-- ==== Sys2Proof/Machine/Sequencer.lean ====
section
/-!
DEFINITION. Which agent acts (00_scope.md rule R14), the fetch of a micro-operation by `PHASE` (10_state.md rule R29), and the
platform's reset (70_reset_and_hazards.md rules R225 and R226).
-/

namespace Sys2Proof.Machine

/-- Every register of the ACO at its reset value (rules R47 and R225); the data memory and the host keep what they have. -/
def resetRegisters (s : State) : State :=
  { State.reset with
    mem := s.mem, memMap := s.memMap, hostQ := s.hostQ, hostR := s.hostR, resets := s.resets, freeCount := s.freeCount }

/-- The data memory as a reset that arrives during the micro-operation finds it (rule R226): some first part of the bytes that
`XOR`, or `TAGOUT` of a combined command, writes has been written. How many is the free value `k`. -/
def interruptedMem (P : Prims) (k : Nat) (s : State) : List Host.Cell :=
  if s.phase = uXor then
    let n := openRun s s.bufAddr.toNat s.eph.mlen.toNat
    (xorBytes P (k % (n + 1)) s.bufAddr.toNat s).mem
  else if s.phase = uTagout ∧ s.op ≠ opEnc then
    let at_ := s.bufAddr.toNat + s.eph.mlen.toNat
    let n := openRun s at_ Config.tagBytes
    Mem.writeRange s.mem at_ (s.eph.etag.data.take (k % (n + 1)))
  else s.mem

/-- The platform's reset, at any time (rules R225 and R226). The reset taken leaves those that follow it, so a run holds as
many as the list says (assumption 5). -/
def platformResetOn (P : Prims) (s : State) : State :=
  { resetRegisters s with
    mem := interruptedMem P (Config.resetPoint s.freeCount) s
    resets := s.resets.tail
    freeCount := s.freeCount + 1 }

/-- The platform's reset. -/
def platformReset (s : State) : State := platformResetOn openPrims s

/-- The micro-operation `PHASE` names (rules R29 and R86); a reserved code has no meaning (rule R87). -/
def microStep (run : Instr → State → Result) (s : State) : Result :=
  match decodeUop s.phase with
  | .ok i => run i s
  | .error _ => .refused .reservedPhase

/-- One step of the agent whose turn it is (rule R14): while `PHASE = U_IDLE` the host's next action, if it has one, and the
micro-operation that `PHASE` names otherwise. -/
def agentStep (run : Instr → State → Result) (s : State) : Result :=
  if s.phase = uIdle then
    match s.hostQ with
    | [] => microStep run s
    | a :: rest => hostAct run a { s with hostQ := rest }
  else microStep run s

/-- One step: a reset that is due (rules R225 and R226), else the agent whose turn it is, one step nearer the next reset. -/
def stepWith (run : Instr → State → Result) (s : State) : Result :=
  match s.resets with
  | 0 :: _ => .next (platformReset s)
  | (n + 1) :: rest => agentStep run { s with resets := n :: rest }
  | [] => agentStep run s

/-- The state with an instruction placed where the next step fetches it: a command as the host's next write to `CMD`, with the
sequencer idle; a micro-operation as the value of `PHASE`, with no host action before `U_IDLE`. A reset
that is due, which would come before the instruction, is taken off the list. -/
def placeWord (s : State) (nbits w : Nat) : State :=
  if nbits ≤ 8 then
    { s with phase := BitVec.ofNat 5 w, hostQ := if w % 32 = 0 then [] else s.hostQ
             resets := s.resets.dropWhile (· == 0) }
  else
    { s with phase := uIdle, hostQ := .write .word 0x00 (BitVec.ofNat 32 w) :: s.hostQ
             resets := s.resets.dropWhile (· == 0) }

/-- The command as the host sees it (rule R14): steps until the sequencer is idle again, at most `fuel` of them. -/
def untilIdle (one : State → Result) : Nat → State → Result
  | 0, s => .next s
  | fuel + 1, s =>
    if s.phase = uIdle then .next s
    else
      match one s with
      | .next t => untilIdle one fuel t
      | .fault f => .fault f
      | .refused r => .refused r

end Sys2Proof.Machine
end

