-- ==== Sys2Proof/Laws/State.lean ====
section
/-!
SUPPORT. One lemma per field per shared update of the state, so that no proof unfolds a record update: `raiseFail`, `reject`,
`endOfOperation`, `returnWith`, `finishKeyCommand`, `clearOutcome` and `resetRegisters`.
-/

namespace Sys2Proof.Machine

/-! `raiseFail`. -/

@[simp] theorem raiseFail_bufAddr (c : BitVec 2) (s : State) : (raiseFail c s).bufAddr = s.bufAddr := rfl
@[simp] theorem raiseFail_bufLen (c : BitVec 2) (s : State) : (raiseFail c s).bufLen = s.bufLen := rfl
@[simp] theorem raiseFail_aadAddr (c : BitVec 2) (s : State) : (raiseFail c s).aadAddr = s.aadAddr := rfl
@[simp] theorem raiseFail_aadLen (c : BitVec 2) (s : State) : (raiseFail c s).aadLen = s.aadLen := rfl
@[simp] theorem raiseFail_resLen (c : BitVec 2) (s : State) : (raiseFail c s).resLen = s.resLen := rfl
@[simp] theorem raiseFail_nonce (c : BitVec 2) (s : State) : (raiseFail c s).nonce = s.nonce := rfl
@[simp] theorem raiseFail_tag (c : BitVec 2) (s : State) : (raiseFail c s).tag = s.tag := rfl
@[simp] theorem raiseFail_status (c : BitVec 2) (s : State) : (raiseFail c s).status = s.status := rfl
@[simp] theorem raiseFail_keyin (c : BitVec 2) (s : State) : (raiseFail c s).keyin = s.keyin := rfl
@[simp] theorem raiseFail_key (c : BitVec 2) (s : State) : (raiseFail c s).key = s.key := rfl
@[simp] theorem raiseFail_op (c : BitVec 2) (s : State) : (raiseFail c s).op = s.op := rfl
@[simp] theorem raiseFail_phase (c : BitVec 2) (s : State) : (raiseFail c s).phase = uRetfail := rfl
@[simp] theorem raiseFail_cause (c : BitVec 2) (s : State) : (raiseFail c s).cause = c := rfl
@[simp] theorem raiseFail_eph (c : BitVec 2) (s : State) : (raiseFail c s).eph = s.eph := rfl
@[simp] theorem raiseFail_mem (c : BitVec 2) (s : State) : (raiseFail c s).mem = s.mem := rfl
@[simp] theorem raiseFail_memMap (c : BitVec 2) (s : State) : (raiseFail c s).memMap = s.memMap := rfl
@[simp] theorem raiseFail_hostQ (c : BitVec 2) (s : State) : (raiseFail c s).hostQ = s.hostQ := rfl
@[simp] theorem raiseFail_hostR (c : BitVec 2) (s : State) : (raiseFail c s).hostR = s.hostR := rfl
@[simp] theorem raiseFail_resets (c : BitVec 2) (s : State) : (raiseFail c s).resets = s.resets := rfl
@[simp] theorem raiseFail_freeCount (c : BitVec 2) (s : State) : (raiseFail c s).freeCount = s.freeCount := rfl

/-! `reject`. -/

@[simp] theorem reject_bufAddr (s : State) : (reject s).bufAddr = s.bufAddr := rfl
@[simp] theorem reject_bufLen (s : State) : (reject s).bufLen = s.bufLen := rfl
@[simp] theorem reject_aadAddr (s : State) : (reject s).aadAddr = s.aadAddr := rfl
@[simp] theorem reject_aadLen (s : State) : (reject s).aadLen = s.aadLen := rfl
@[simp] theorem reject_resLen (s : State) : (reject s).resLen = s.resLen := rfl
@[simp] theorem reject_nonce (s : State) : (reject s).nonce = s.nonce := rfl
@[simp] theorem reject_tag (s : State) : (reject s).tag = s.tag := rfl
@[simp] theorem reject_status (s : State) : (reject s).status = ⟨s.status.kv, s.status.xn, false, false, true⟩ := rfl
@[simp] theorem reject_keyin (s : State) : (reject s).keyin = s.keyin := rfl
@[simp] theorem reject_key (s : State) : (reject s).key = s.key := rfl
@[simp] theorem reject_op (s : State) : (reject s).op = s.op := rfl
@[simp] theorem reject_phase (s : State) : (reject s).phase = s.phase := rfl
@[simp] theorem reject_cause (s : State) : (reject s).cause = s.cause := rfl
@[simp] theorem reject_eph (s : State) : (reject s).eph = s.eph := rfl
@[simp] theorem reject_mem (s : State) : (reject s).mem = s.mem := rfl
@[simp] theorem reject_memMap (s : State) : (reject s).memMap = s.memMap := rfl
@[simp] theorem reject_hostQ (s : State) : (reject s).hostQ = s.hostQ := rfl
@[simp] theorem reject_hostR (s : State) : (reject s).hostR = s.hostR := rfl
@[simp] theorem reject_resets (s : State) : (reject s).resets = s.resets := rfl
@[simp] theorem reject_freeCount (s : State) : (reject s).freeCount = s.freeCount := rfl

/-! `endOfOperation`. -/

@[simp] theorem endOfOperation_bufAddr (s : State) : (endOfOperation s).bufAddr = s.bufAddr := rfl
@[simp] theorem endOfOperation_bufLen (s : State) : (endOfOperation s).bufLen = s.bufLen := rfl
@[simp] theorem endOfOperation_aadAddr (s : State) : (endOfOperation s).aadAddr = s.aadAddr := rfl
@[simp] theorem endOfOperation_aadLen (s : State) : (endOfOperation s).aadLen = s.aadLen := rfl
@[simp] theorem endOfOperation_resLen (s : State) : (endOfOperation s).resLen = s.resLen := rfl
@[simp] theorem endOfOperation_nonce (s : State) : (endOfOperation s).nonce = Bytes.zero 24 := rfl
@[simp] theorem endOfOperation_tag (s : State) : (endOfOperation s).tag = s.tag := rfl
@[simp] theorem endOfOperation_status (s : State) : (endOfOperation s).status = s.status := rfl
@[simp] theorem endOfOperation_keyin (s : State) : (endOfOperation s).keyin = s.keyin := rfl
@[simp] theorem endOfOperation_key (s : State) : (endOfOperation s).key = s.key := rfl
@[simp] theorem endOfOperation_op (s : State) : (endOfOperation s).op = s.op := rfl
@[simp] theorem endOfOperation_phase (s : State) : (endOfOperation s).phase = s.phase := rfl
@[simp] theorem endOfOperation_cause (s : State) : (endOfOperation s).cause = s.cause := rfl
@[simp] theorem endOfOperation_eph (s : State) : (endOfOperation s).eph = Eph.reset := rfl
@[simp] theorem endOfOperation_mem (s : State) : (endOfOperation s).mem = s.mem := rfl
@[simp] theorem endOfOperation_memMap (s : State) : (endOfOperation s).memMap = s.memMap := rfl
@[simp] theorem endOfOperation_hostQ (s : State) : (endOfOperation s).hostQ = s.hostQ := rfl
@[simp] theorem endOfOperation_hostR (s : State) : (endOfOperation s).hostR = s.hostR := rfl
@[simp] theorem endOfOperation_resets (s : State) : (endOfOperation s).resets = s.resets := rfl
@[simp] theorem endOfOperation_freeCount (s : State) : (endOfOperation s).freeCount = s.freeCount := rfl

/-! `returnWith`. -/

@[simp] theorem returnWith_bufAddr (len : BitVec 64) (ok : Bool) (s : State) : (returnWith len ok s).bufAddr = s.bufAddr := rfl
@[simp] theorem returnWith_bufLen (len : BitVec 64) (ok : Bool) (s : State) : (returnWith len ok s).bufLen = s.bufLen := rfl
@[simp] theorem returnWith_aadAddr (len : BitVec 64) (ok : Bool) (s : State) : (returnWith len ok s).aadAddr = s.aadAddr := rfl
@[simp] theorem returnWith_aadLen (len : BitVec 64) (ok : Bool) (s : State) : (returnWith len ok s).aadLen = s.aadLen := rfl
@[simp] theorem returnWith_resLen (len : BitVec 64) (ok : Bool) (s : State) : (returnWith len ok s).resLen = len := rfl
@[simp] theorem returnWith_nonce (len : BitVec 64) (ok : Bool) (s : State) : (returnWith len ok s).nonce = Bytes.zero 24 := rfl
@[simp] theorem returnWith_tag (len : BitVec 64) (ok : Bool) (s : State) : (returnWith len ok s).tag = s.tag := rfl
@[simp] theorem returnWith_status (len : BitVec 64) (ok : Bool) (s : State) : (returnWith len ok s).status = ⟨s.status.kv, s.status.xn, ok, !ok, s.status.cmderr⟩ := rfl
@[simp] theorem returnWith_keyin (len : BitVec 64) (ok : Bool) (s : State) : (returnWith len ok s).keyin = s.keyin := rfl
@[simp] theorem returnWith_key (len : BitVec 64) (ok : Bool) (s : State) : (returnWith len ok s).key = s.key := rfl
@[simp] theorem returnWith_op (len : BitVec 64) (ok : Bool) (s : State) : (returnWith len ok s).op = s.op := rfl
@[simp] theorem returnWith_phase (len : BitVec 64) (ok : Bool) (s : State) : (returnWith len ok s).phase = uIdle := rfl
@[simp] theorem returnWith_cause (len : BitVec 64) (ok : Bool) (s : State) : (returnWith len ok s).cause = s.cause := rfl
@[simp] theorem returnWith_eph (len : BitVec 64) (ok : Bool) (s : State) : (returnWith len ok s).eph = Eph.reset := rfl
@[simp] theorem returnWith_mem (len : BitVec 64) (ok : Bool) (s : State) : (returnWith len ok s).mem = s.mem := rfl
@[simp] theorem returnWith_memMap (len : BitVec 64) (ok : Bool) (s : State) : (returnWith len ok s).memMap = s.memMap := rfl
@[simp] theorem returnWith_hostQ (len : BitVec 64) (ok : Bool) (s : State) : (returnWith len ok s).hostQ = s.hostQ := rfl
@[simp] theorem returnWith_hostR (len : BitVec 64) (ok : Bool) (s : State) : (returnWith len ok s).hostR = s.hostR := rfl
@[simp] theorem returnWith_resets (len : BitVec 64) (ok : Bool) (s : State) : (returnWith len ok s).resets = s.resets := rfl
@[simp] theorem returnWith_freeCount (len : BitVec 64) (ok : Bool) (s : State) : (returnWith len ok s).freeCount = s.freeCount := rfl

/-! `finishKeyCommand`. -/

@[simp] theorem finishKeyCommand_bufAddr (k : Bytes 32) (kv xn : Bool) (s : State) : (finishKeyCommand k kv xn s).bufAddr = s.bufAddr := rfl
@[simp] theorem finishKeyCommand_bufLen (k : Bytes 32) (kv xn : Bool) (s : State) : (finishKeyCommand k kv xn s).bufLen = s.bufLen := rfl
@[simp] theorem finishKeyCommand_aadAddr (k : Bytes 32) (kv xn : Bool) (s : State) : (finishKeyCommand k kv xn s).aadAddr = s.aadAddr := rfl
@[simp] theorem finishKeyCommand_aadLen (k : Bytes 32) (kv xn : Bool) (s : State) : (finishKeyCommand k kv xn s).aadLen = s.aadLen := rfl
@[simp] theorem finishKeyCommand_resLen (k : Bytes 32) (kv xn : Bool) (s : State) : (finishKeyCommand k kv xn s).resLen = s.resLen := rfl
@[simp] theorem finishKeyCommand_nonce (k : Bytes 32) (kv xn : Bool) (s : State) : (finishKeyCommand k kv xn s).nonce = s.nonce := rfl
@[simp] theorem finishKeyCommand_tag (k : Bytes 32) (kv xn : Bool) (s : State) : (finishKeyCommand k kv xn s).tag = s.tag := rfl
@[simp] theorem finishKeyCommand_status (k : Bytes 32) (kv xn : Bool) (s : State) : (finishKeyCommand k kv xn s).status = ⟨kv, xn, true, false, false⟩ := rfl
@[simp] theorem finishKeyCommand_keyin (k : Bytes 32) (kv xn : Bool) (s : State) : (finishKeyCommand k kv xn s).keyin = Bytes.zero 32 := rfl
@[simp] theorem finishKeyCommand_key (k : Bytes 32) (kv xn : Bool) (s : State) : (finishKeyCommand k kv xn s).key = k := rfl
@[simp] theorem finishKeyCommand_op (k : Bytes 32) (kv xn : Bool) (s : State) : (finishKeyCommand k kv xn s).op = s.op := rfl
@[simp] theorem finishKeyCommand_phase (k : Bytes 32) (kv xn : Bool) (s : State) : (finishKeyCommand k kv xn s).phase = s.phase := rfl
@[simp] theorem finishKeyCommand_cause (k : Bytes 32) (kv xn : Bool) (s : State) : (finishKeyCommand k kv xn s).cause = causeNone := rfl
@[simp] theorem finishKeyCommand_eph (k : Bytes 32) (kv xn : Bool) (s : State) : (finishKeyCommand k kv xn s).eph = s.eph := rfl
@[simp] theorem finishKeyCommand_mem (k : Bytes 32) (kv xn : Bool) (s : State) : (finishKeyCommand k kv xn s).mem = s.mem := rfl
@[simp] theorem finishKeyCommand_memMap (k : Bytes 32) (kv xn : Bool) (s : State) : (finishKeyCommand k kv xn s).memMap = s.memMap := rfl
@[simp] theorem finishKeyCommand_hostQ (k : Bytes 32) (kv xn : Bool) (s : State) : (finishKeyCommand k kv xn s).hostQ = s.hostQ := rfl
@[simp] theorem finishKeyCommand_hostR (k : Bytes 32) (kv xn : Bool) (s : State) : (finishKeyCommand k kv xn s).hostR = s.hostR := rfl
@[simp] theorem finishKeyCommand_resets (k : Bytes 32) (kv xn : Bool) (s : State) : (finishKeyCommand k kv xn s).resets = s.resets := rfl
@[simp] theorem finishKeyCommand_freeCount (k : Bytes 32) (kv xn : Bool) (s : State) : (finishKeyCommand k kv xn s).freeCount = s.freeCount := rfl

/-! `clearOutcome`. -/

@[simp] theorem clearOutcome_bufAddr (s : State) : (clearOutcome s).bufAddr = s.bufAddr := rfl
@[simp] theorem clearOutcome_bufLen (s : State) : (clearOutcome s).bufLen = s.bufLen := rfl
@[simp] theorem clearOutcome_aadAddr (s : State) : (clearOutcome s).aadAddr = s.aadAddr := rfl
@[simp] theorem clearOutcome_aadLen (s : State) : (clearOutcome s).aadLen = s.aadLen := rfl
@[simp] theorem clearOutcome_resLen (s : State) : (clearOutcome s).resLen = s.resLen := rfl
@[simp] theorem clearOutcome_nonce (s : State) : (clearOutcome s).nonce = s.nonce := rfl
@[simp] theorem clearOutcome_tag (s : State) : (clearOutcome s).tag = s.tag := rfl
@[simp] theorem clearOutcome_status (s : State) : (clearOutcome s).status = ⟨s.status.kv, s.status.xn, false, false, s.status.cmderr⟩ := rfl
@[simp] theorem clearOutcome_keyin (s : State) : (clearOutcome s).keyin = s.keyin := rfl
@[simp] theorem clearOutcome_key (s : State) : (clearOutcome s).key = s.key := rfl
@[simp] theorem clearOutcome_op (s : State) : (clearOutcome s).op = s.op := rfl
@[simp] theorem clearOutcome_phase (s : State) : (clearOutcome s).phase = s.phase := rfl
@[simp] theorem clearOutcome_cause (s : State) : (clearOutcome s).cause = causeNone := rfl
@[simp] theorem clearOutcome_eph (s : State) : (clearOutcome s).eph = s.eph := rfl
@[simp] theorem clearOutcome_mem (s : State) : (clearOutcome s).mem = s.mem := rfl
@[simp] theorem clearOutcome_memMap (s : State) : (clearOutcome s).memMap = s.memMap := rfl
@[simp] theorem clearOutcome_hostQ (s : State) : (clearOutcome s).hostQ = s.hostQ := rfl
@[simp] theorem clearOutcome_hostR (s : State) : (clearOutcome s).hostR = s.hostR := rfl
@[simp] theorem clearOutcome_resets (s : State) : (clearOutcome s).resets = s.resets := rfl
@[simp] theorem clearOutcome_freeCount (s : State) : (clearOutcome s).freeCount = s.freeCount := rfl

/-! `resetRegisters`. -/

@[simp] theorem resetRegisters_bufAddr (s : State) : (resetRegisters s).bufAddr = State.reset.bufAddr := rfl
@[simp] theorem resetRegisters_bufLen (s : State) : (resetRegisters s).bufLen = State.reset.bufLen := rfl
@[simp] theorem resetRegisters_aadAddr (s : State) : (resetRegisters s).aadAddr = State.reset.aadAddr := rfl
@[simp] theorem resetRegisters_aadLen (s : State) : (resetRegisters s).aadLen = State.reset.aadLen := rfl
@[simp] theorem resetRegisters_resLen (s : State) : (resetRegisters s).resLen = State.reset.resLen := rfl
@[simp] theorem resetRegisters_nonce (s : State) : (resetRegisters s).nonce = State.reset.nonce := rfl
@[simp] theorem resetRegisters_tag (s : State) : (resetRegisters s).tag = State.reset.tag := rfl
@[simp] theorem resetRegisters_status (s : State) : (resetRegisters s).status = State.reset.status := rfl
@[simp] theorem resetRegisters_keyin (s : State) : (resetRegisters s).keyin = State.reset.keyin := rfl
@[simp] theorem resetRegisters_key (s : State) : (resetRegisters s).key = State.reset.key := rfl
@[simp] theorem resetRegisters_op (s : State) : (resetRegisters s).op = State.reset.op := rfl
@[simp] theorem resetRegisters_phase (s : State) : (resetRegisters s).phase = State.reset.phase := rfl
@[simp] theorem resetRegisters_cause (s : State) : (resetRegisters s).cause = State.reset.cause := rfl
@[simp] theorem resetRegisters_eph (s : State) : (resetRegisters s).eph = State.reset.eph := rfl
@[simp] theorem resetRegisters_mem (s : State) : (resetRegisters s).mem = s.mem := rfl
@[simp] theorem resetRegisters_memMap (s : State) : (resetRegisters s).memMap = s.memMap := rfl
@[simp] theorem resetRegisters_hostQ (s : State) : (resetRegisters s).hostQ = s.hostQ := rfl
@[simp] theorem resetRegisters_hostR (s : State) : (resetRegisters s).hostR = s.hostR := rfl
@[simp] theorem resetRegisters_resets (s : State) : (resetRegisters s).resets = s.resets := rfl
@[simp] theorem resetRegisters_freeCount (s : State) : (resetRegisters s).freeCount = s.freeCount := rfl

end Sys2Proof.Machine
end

EXERCISE INSTRUCTIONS | Could you reproduce, exactly, every line above from the line with "def placeWord (s" to the line with "f => .fault f", and no other line? Both ends count.

OUTPUT |
def placeWord (s : State) (nbits w : Nat) : State :=
  if nbits ≤ 8 then
    { s with phase := BitVec.ofNat 5 w, hostQ := if w % 32 = 0 then [] else s.hostQ
             resets := s.resets.dropWhile (· == 0) }
  else
    { s with phase := uIdle, hostQ := .write .word 0x00 (BitVec.ofNat 32 w) :: s.hostQ
             resets := s.resets.dropWhile (· == 0) }

/-- The command as the host sees it (rule R14): steps until the sequencer is idle again, at most `fuel` of them. -/
def untilIdle (one : State → Result) : Nat → State → Result
  | 0, s => .next s
  | fuel + 1, s =>
    if s.phase = uIdle then .next s
    else
      match one s with
      | .next t => untilIdle one fuel t
      | .fault f => .fault f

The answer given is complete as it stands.